Иногда признают взятым из прибалтийско-финских языков древнерусское пьрЬ парус (финск. purja), однако финские языковеды, в свою очередь, считают существительное пришедшим в финский язык из языков балтийских. Так что вопрос, кто у кого и когда заимствовал это слово—остается открытым.
Внесения из финно-угорских языков отразились в памятниках письменности более позднего времени (XV—XVI вв.), в топонимике, в народных говорах, преимущественно северо-западных. Однако и здесь они сравнительно немногочисленны и связаны по большей части со специальными сферами рыболовства или лесного дела.
Наоборот, во всех финно-угорских языках прибалтийско-финской группы (финском, эстонском, карельском, вепсском, ижорском, водском) как русские, так и финские исследователи отмечают мощный лексический слой заимствованных из русского языка слов, восходящих к киевскому периоду. Характерно, что среди таких слов, общих для всех прибалтийско-финских языков, значительное место занимают слова, связанные с распространением культуры, письменности и христианской религии: граота —финск. raamatta, эст. raamat; ливск. ramd книга, письмо, письменность ; крест (крьстъ) — финск. risti, карельск. risti, вепсск. rist, эст. risti; попъ— финск. pappi; 6Ьсъ — финск. piessa, карельск. biessa, ливвиковск. biessu и др. Л. П. Якубинский, обративший внимание на эту историко-лингвистическую подробность, писал: “Эти заимствования показывают, что русские (полочане, новгородцы, псковичи), едва усвоив христианство, выступили его распространителями в Прибалтике”.

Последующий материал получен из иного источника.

theorem exists_wordA8 (h15 : w.getLsbD 15 = true) (h10 : w.getLsbD 10 = true) : ∃ aaa r dz op, w = wordA8 aaa r dz op := by
  refine ⟨fieldAaa w, reg8OfNum (fieldRr w ++ w.extractLsb' 14 1), w.extractLsb' 6 2, fieldOp w, ?_⟩
  rw [wordA8, rr_reg8OfNum, low_reg8OfNum]
  apply BitVec.eq_of_getLsbD_eq
  intro i hi
  simp only [BitVec.getLsbD_append, fieldAaa, fieldRr, fieldOp, BitVec.getLsbD_extractLsb']
  interval_cases i <;> simp_all

theorem exists_wordA8Zp (h15 : w.getLsbD 15 = true) (h10 : w.getLsbD 10 = false) : ∃ aaa r d zp, w = wordA8Zp aaa r d zp := by
  refine ⟨fieldAaa w, reg8OfNum (fieldRr w ++ w.extractLsb' 14 1), w.extractLsb' 7 1, fieldZp w, ?_⟩
  rw [wordA8Zp, rr_reg8OfNum, low_reg8OfNum]
  apply BitVec.eq_of_getLsbD_eq
  intro i hi
  simp only [BitVec.getLsbD_append, fieldAaa, fieldRr, fieldZp, BitVec.getLsbD_extractLsb']
  interval_cases i <;> simp_all

theorem exists_wordA16 (h15 : w.getLsbD 15 = false) (h14 : w.getLsbD 14 = true) (h10 : w.getLsbD 10 = true) :
    ∃ aaa k dz op, w = wordA16 aaa k dz op := by
  refine ⟨fieldAaa w, reg16OfNum (fieldRr w), w.extractLsb' 6 2, fieldOp w, ?_⟩
  rw [wordA16, num_reg16OfNum]
  apply BitVec.eq_of_getLsbD_eq
  intro i hi
  simp only [BitVec.getLsbD_append, fieldAaa, fieldRr, fieldOp, BitVec.getLsbD_extractLsb']
  interval_cases i <;> simp_all

theorem exists_wordA16Zp (h15 : w.getLsbD 15 = false) (h14 : w.getLsbD 14 = true) (h10 : w.getLsbD 10 = false) :
    ∃ aaa k d zp, w = wordA16Zp aaa k d zp := by
  refine ⟨fieldAaa w, reg16OfNum (fieldRr w), w.extractLsb' 7 1, fieldZp w, ?_⟩
  rw [wordA16Zp, num_reg16OfNum]
  apply BitVec.eq_of_getLsbD_eq
  intro i hi
  simp only [BitVec.getLsbD_append, fieldAaa, fieldRr, fieldZp, BitVec.getLsbD_extractLsb']
  interval_cases i <;> simp_all

theorem exists_wordM8 (h15 : w.getLsbD 15 = false) (h14 : w.getLsbD 14 = false) (h13 : w.getLsbD 13 = true) :
    ∃ o m r low, w = wordM8 o m r low := by
  refine ⟨w.extractLsb' 11 1, w.extractLsb' 10 1, reg8OfNum (fieldRr w ++ w.extractLsb' 12 1), fieldImm8 w, ?_⟩
  rw [wordM8, rr_reg8OfNum, low_reg8OfNum]
  apply BitVec.eq_of_getLsbD_eq
  intro i hi
  simp only [BitVec.getLsbD_append, fieldRr, fieldImm8, BitVec.getLsbD_extractLsb']
  interval_cases i <;> simp_all

theorem exists_wordM16 (h15 : w.getLsbD 15 = false) (h14 : w.getLsbD 14 = false) (h13 : w.getLsbD 13 = false)
    (h12 : w.getLsbD 12 = true) : ∃ o m k low, w = wordM16 o m k low := by
  refine ⟨w.extractLsb' 11 1, w.extractLsb' 10 1, reg16OfNum (fieldRr w), fieldImm8 w, ?_⟩
  rw [wordM16, num_reg16OfNum]
  apply BitVec.eq_of_getLsbD_eq
  intro i hi
  simp only [BitVec.getLsbD_append, fieldRr, fieldImm8, BitVec.getLsbD_extractLsb']
  interval_cases i <;> simp_all

theorem exists_branchWord (h15 : w.getLsbD 15 = false) (h14 : w.getLsbD 14 = false) (h13 : w.getLsbD 13 = false)
    (h12 : w.getLsbD 12 = false) : ∃ (c : BitVec 4) (low : BitVec 8), w = 0b0000#4 ++ c ++ low := by
  refine ⟨w.extractLsb' 8 4, fieldImm8 w, ?_⟩
  apply BitVec.eq_of_getLsbD_eq
  intro i hi
  simp only [BitVec.getLsbD_append, fieldImm8, BitVec.getLsbD_extractLsb']
  interval_cases i <;> simp_all

end
end Sys2Proof

/-! ### The operand codes that are not assigned (R79, R82) -/

namespace Sys2Proof

/-- A chain of tests answers nothing where every test fails and what is left answers nothing. -/
theorem ite_some_eq_none {α : Type} {c : Prop} [Decidable c] {a : α} {o : Option α} :
    (if c then some a else o) = none ↔ ¬c ∧ o = none := by
  split <;> simp [*]

theorem decodeMem_eq_none {op : BitVec 6} {imm : Word} :
    decodeMem op imm = none ↔ op.getLsbD 5 = false ∧ op.getLsbD 4 = false ∧ op ≠ 0b000011 := by
  refine ⟨decodeMem_none, fun ⟨h5, h4, h3⟩ => ?_⟩
  rw [decodeMem, h5, h4]
  exact if_neg h3

theorem decodeByteSrc_eq_none {op : BitVec 6} {imm : Word} :
    decodeByteSrc op imm = none ↔ op = 0b000000 ∨ op = 0b000100 ∨ op = 0b000110 := by
  simp only [decodeByteSrc, ite_some_eq_none, Option.map_eq_none_iff, decodeMem_eq_none]
  revert op; decide

theorem decodeByteDest_eq_none {op : BitVec 6} {imm : Word} :
    decodeByteDest op imm = none ↔ op = 0b000000 ∨ op = 0b000001 ∨ op = 0b000100 ∨ op = 0b000110 := by
  simp only [decodeByteDest, ite_some_eq_none, Option.map_eq_none_iff, decodeMem_eq_none]
  revert op; decide

theorem decodeWordDest_eq_none {op : BitVec 6} {imm : Word} :
    decodeWordDest op imm = none ↔ op = 0b000001 ∨ op.extractLsb' 3 3 = 0b001 := by
  simp only [decodeWordDest, ite_some_eq_none, Option.map_eq_none_iff, decodeMem_eq_none]
  revert op; decide

theorem decodeSrc8_eq_none {op : BitVec 6} {imm : Word} :
    decodeSrc8 op imm = none ↔ op = 0b000000 ∨ op = 0b000010 ∨ op = 0b000100 ∨ op = 0b000110 := by
  simp only [decodeSrc8, ite_some_eq_none, Option.map_eq_none_iff, decodeMem_eq_none]
  revert op; decide

theorem decodeWordSrc_ne_none (op : BitVec 6) (imm : Word) : decodeWordSrc op imm ≠ none :=
  Option.ne_none_iff_exists'.mpr (exists_decodeWordSrc op imm)

/-- Settles O5: what no other operand takes of a role's codes is a memory form, or nothing. -/
theorem unassignedOperandCodes : Obligations.UnassignedOperandCodes := fun op imm =>
  ⟨decodeByteSrc_eq_none, decodeByteDest_eq_none, decodeWordSrc_ne_none op imm, decodeWordDest_eq_none, decodeSrc8_eq_none⟩

/-! ### What a decoded word was -/

/-- `i` is well formed, `w` is its first word, and `imm` its second if it has one. -/
def WordOf (w imm : Word) (i : Instr) : Prop :=
  i.wf = true ∧ encodeWord i = w ∧ (i.words = 1 ∨ i.words = 2 ∧ encodeImm i = imm)

/-- `d`, as the decoder of the word `w` with any word after it, answers only instructions with these words, and whether
it answers does not depend on the second. -/
def Faithful (w : Word) (d : Word → Option Instr) : Prop :=
  (∀ imm, ∀ i ∈ d imm, WordOf w imm i) ∧ ∀ imm imm', d imm = none → d imm' = none

/-- What the encoder and the lengths say of an instruction. -/
def Carries (i : Instr) (w : Word) (wf : Bool) (words : Nat) (imm : Word) : Prop :=
  i.wf = wf ∧ encodeWord i = w ∧ i.words = words ∧ encodeImm i = imm

theorem Carries.wordOf {i : Instr} {w imm x : Word} {wf : Bool} {words : Nat} (h : Carries i w wf words x)
    (hwf : wf = true) (hw : words = 1 ∨ words = 2 ∧ x = imm) : WordOf w imm i := by
  obtain ⟨rfl, rfl, rfl, rfl⟩ := h
  exact ⟨hwf, rfl, hw⟩

theorem faithful_some {i : Instr} {w : Word} (h : Carries i w true 1 0) : Faithful w fun _ => some i :=
  ⟨fun _ _ hj => by cases hj; exact h.wordOf rfl (.inl rfl), fun _ _ h => h⟩

theorem faithful_option {o : Option Instr} {w : Word} (h : ∀ i ∈ o, Carries i w true 1 0) : Faithful w fun _ => o :=
  ⟨fun _ i hi => (h i hi).wordOf rfl (.inl rfl), fun _ _ h => h⟩

theorem faithful_map {α : Type} {dec : Word → Option α} {f : α → Instr} {w : Word}
    (hs : ∀ imm a, dec imm = some a → WordOf w imm (f a)) (hn : ∀ imm imm', dec imm = none → dec imm' = none) :
    Faithful w fun imm => (dec imm).map f := by
  refine ⟨fun imm i hi => ?_, fun imm imm' h => ?_⟩
  · obtain ⟨a, ha, rfl⟩ := Option.map_eq_some_iff.mp hi
    exact hs imm a ha
  · exact Option.map_eq_none_iff.mpr (hn imm imm' (Option.map_eq_none_iff.mp h))

section
variable {g : BitVec 6 → Word} (op : BitVec 6)

theorem faithful_byteSrc {f : ByteSrc → Instr} (h : ∀ src, Carries (f src) (g src.code) src.wf src.words src.immWord) :
    Faithful (g op) fun imm => (decodeByteSrc op imm).map f := by
  refine faithful_map (fun imm src hd => ?_) fun _ _ h => decodeByteSrc_eq_none.mpr (decodeByteSrc_eq_none.mp h)
  obtain ⟨hwf, rfl, hw⟩ := decodeByteSrc_some hd
  exact (h src).wordOf hwf hw

theorem faithful_wordSrc {f : WordSrc → Instr} {wf : WordSrc → Bool}
    (h : ∀ src, Carries (f src) (g src.code) (wf src) src.words src.immWord)
    (hwf : ∀ src : WordSrc, src.wf = true → src.code = op → wf src = true) :
    Faithful (g op) fun imm => (decodeWordSrc op imm).map f := by
  refine faithful_map (fun imm src hd => ?_) fun _ _ h => absurd h (decodeWordSrc_ne_none _ _)
  obtain ⟨hsrc, rfl, hw⟩ := decodeWordSrc_some hd
  exact (h src).wordOf (hwf src hsrc rfl) hw

theorem faithful_byteDest {f : ByteDest → Instr} {wf : ByteDest → Bool}
    (h : ∀ dst, Carries (f dst) (g dst.code) (wf dst) dst.words dst.immWord)
    (hwf : ∀ dst : ByteDest, dst.wf = true → (isByteReg op = false → dst.notGeneral = true) → wf dst = true) :
    Faithful (g op) fun imm => (decodeByteDest op imm).map f := by
  refine faithful_map (fun imm dst hd => ?_) fun _ _ h => decodeByteDest_eq_none.mpr (decodeByteDest_eq_none.mp h)
  obtain ⟨hdst, rfl, hw, hng⟩ := decodeByteDest_some hd
  exact (h dst).wordOf (hwf dst hdst hng) hw

theorem faithful_wordDest {f : WordDest → Instr} {wf : WordDest → Bool}
    (h : ∀ dst, Carries (f dst) (g dst.code) (wf dst) dst.words dst.immWord)
    (hwf : ∀ dst : WordDest, dst.wf = true → (isWordReg op = false → dst.notGeneral = true) → wf dst = true) :
    Faithful (g op) fun imm => (decodeWordDest op imm).map f := by
  refine faithful_map (fun imm dst hd => ?_) fun _ _ h => decodeWordDest_eq_none.mpr (decodeWordDest_eq_none.mp h)
  obtain ⟨hdst, rfl, hw, hng⟩ := decodeWordDest_some hd
  exact (h dst).wordOf (hwf dst hdst hng) hw

theorem faithful_src8 {f : Src8 → Instr} {wf : Src8 → Bool}
    (h : ∀ src, Carries (f src) (g src.code) (wf src) src.words src.immWord)
    (hwf : ∀ src : Src8, src.wf = true → wf src = true) : Faithful (g op) fun imm => (decodeSrc8 op imm).map f := by
  refine faithful_map (fun imm src hd => ?_) fun _ _ h => decodeSrc8_eq_none.mpr (decodeSrc8_eq_none.mp h)
  obtain ⟨hsrc, rfl, hw⟩ := decodeSrc8_some hd
  exact (h src).wordOf (hwf src hsrc) hw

Сделанный нами обзор лексических взаимоотношений литературного языка Киевской Руси с языками соседних народностей свидетельствует, по нашему мнению, об интенсивности этих его внешнеязыковых связей при сохранении им полной самобытности в своем свободном развитии.
В середине двенадцатого столетия ранее единое Киевское государство начинает распадаться на отдельные полунезависимые феодальные государственные единицы—“земли”. Это разделение в конце концов приводит к феодальной раздробленности, иначе — к началу удельного периода в истории русской государственности. На месте ранее существовавшей относительно единой “империи Рюриковичей” возникают почти независимые в экономическом, политическом и культурном отношении княжества.
В 1025 г. происходит обособление Полоцкого княжества, состоявшего во вражде со всеми остальными феодальными объединениями Киевской Руси. Однако началом подлинного распада “империи Рюриковичей” признается отделение от Киева Новгородской земли в 1136 г. Вслед за тем, к концу XII в. происходит отделение Ростово-Суздальской (впоследствии Владимиро-Суздальской) земли на северо-востоке, Галицко-Волынской — на западе, Смоленской — в верховьях Днепра, Рязанский—по среднему течению р. Оки, и др. Феодальная раздробленность сопровождалась междоусобными войнами князей друг с другом из-за владения спорными территориями. В эти войны включались нередко враждебные Руси кочевые соседние племена, которые соперничавшие между собою князья приглашали в помощь.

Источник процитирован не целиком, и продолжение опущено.